Task statement: Lines from the start of the data through the line containing "namespace Sys2Proof.Machine" must be given again exactly. Leave the others out.

Data for the task:
_ _ _ _

-- ==== Sys2Proof/Laws/KeptPackage.lean ====
section
/-!
SUPPORT. One lemma per operation of power, the package and start-up: it keeps what `Kept` names (or holds what `Held` names), where
the state it begins with does.
-/
namespace Sys2Proof.Machine

theorem putSensor_kept {s₀ : State} (x0 : State) (x1 : Nat) (x2 : Sensor) (h0 : Kept s₀ x0) : Kept s₀ (putSensor x0 x1
    x2) := by
  unfold putSensor
  repeat' first
    | with_reducible first
        | assumption | exact Kept.refl _ | apply putPower_kept
    | extract_lets | split | dsimp -zeta +zetaDelta only
    | with_reducible first
        | apply kept_foldl | apply kept_mk
    | exact rfl | exact id | intro _

theorem thermAlarm_kept {s₀ : State} (x0 : State) (x1 : Nat) (h0 : Kept s₀ x0) : Kept s₀ (thermAlarm x0 x1) := by
  unfold thermAlarm
  repeat' first
    | with_reducible first
        | assumption | exact Kept.refl _ | apply irqSrc_kept | apply setB_kept
    | extract_lets | split | dsimp -zeta +zetaDelta only
    | with_reducible first
        | apply kept_foldl | apply kept_mk
    | exact rfl | exact id | intro _

theorem shutdown_kept {s₀ : State} (x0 : State) (x1 : Nat) (x2 : Int) (h0 : Kept s₀ x0) : Kept s₀ (shutdown x0 x1 x2)
    := by
  unfold shutdown
  repeat' first
    | with_reducible first
        | assumption | exact Kept.refl _ | apply setF_kept
    | extract_lets | split | dsimp -zeta +zetaDelta only
    | with_reducible first
        | apply kept_foldl | apply kept_mk
    | exact rfl | exact id | intro _

theorem tripSensor_kept {s₀ : State} (x0 : State) (x1 : Nat) (x2 : Int) (h0 : Kept s₀ x0) : Kept s₀ (tripSensor x0 x1
    x2) := by
  unfold tripSensor
  repeat' first
    | with_reducible first
        | assumption | exact Kept.refl _ | apply shutdown_kept
    | extract_lets | split | dsimp -zeta +zetaDelta only
    | exact rfl | exact id | intro _

theorem sampleSensor_kept {s₀ : State} (x0 : State) (x1 : Nat) (x2 : Int) (h0 : Kept s₀ x0) : Kept s₀ (sampleSensor x0
    x1 x2) := by
  unfold sampleSensor
  repeat' first
    | with_reducible first
        | assumption | exact Kept.refl _ | apply thermAlarm_kept | apply putSensor_kept | apply tripSensor_kept
    | extract_lets | split | dsimp -zeta +zetaDelta only
    | with_reducible first
        | apply kept_foldl | apply kept_mk
    | exact rfl | exact id | intro _

theorem spanMaxima_kept {s₀ : State} (x0 : State) (x1 : Nat) (h0 : Kept s₀ x0) : Kept s₀ (spanMaxima x0 x1) := by
  unfold spanMaxima
  repeat' first
    | with_reducible first
        | assumption | exact Kept.refl _ | apply setF_kept
    | extract_lets | split | dsimp -zeta +zetaDelta only
    | exact rfl | exact id | intro _

theorem packageMaxima_kept {s₀ : State} (x0 : State) (h0 : Kept s₀ x0) : Kept s₀ (packageMaxima x0) := by
  unfold packageMaxima
  repeat' first
    | with_reducible first
        | assumption | exact Kept.refl _ | apply setF_kept | apply thermAlarm_kept
    | extract_lets | split | dsimp -zeta +zetaDelta only
    | exact rfl | exact id | intro _

theorem clockNote_kept {s₀ : State} (x0 : State) (h0 : Kept s₀ x0) : Kept s₀ (clockNote x0) := by
  unfold clockNote
  repeat' first
    | with_reducible first
        | assumption | exact Kept.refl _ | apply setF_kept
    | extract_lets | split | dsimp -zeta +zetaDelta only
    | with_reducible first
        | apply kept_foldl | apply kept_mk
    | exact rfl | exact id | intro _

theorem thermStep_kept {s₀ : State} (x0 : State) (x1 : Nat) (h0 : Kept s₀ x0) : Kept s₀ (thermStep x0 x1) := by
  unfold thermStep
  repeat' first
    | with_reducible first
        | assumption | exact Kept.refl _ | apply putPower_kept
    | extract_lets | split | dsimp -zeta +zetaDelta only
    | with_reducible first
        | apply kept_foldl | apply kept_mk
    | exact rfl | exact id | intro _

theorem bandStep_kept {s₀ : State} (x0 : State) (x1 : Nat) (h0 : Kept s₀ x0) : Kept s₀ (bandStep x0 x1) := by
  unfold bandStep
  repeat' first
    | with_reducible first
        | assumption | exact Kept.refl _ | apply putPower_kept
    | extract_lets | split | dsimp -zeta +zetaDelta only
    | with_reducible first
        | apply kept_foldl | apply kept_mk
    | exact rfl | exact id | intro _

theorem reasonsNote_kept {s₀ : State} (x0 : State) (h0 : Kept s₀ x0) : Kept s₀ (reasonsNote x0) := by
  unfold reasonsNote
  repeat' first
    | with_reducible first
        | assumption | exact Kept.refl _ | apply bumpF_kept | apply setF_kept | apply irqSrc_kept
    | extract_lets | split | dsimp -zeta +zetaDelta only
    | with_reducible first
        | apply kept_foldl | apply kept_mk
    | exact rfl | exact id | intro _

theorem sensorSampleEffect_kept {s₀ : State} (x0 : List Int) (x1 : State) (h1 : Kept s₀ x1) : Kept s₀
    (sensorSampleEffect x0 x1) := by
  unfold sensorSampleEffect
  repeat' first
    | with_reducible first
        | assumption | exact Kept.refl _ | apply putPower_kept | apply sampleSensor_kept | apply packageMaxima_kept
        | apply spanMaxima_kept | apply bandStep_kept | apply thermStep_kept | apply reasonsNote_kept
        | apply clockNote_kept
    | extract_lets | split | dsimp -zeta +zetaDelta only
    | with_reducible first
        | apply kept_foldl | apply kept_mk
    | exact rfl | exact id | intro _

theorem gatedSampleEffect_kept {s₀ : State} (x0 : List Int) (x1 : State) (h1 : Kept s₀ x1) : Kept s₀
    (gatedSampleEffect x0 x1) := by
  unfold gatedSampleEffect
  repeat' first
    | with_reducible first
        | assumption | exact Kept.refl _ | apply putPower_kept | apply tripSensor_kept
    | extract_lets | split | dsimp -zeta +zetaDelta only
    | with_reducible first
        | apply kept_foldl | apply kept_mk
    | exact rfl | exact id | intro _

theorem execSensorSample_kept {s₀ : State} (x0 : List Int) (x1 : State) (h1 : Kept s₀ x1) : ∀ t, execSensorSample x0
    x1 = .next t → Kept s₀ t := by
  intro t ht
  unfold execSensorSample at ht
  cases ht
  repeat' first
    | with_reducible first
        | assumption | apply sensorSampleEffect_kept | apply gatedSampleEffect_kept
    | split

theorem rateOf_kept {s₀ : State} (x0 : State) (x1 : Nat) (h0 : Kept s₀ x0) : Kept s₀ (rateOf x0 x1) := by
  unfold rateOf
  repeat' first
    | with_reducible first
        | assumption | exact Kept.refl _ | apply thermAlarm_kept
    | extract_lets | split | dsimp -zeta +zetaDelta only
    | exact rfl | exact id | intro _

theorem rateCheckEffect_kept {s₀ : State} (x0 : State) (h0 : Kept s₀ x0) : Kept s₀ (rateCheckEffect x0) := by
  unfold rateCheckEffect
  repeat' first
    | with_reducible first
        | assumption | exact Kept.refl _ | apply rateOf_kept | apply putPower_kept
    | extract_lets | split | dsimp -zeta +zetaDelta only
    | with_reducible first
        | apply kept_foldl | apply kept_mk
    | exact rfl | exact id | intro _

theorem execRateCheck_kept {s₀ : State} (x0 : State) (h0 : Kept s₀ x0) : ∀ t, execRateCheck x0 = .next t → Kept s₀ t
    := by
  intro t ht
  unfold execRateCheck at ht
  cases ht
  repeat' first
    | with_reducible first
        | assumption | exact Kept.refl _ | apply clocked_kept | apply rateCheckEffect_kept
    | extract_lets | split | dsimp -zeta +zetaDelta only
    | exact rfl | exact id | intro _

theorem thermalCeilingRiseEffect_kept {s₀ : State} (x0 : Fin 8) (x1 : State) (h1 : Kept s₀ x1) : Kept s₀
    (thermalCeilingRiseEffect x0 x1) := by
  unfold thermalCeilingRiseEffect
  repeat' first
    | with_reducible first
        | assumption | exact Kept.refl _ | apply clockNote_kept | apply putPower_kept
    | extract_lets | split | dsimp -zeta +zetaDelta only
    | with_reducible first
        | apply kept_foldl | apply kept_mk
    | exact rfl | exact id | intro _

theorem execThermalCeilingRise_kept {s₀ : State} (x0 : Fin 8) (x1 : State) (h1 : Kept s₀ x1) : ∀ t,
    execThermalCeilingRise x0 x1 = .next t → Kept s₀ t := by
  intro t ht
  unfold execThermalCeilingRise at ht
  cases ht
  repeat' first
    | with_reducible first
        | assumption | exact Kept.refl _ | apply clocked_kept | apply thermalCeilingRiseEffect_kept
    | extract_lets | split | dsimp -zeta +zetaDelta only
    | exact rfl | exact id | intro _

theorem bandChangeEffect_kept {s₀ : State} (x0 : Fin 8) (x1 : State) (h1 : Kept s₀ x1) : Kept s₀ (bandChangeEffect x0
    x1) := by
  unfold bandChangeEffect
  repeat' first
    | with_reducible first
        | assumption | exact Kept.refl _ | apply bumpSat_kept | apply setF_kept | apply putPower_kept
        | apply putPcc_kept
    | extract_lets | split | dsimp -zeta +zetaDelta only
    | with_reducible first
        | apply kept_foldl | apply kept_mk
    | exact rfl | exact id | intro _

theorem execBandChange_kept {s₀ : State} (x0 : Fin 8) (x1 : State) (h1 : Kept s₀ x1) : ∀ t, execBandChange x0 x1 =
    .next t → Kept s₀ t := by
  intro t ht
  unfold execBandChange at ht
  cases ht
  repeat' first
    | with_reducible first
        | assumption | exact Kept.refl _ | apply clocked_kept | apply bandChangeEffect_kept
    | extract_lets | split | dsimp -zeta +zetaDelta only
    | exact rfl | exact id | intro _

theorem execDroopDetect_kept {s₀ : State} (x0 : Fin 3) (x1 : Fin 128) (x2 : State) (h2 : Kept s₀ x2) : ∀ t,
    execDroopDetect x0 x1 x2 = .next t → Kept s₀ t := by
  intro t ht
  unfold execDroopDetect at ht
  cases ht
  repeat' first
    | with_reducible first
        | assumption | exact Kept.refl _ | apply clocked_kept | apply putPower_kept
    | extract_lets | split | dsimp -zeta +zetaDelta only
    | with_reducible first
        | apply kept_foldl | apply kept_mk
    | exact rfl | exact id | intro _

theorem droopReleaseEffect_kept {s₀ : State} (x0 : Fin 3) (x1 : Fin 128) (x2 : State) (h2 : Kept s₀ x2) : Kept s₀
    (droopReleaseEffect x0 x1 x2) := by
  unfold droopReleaseEffect
  repeat' first
    | with_reducible first
        | assumption | exact Kept.refl _ | apply putPower_kept
    | extract_lets | split | dsimp -zeta +zetaDelta only
    | with_reducible first
        | apply kept_foldl | apply kept_mk
    | exact rfl | exact id | intro _

theorem execDroopRelease_kept {s₀ : State} (x0 : Fin 3) (x1 : Fin 128) (x2 : State) (h2 : Kept s₀ x2) : ∀ t,
    execDroopRelease x0 x1 x2 = .next t → Kept s₀ t := by
  intro t ht
  unfold execDroopRelease at ht
  cases ht
  repeat' first
    | with_reducible first
        | assumption | exact Kept.refl _ | apply clocked_kept | apply droopReleaseEffect_kept
    | extract_lets | split | dsimp -zeta +zetaDelta only
    | exact rfl | exact id | intro _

_ _ _ _

Finished task:
-- ==== Sys2Proof/Laws/KeptPackage.lean ====
section
/-!
SUPPORT. One lemma per operation of power, the package and start-up: it keeps what `Kept` names (or holds what `Held` names), where
the state it begins with does.
-/
namespace Sys2Proof.Machine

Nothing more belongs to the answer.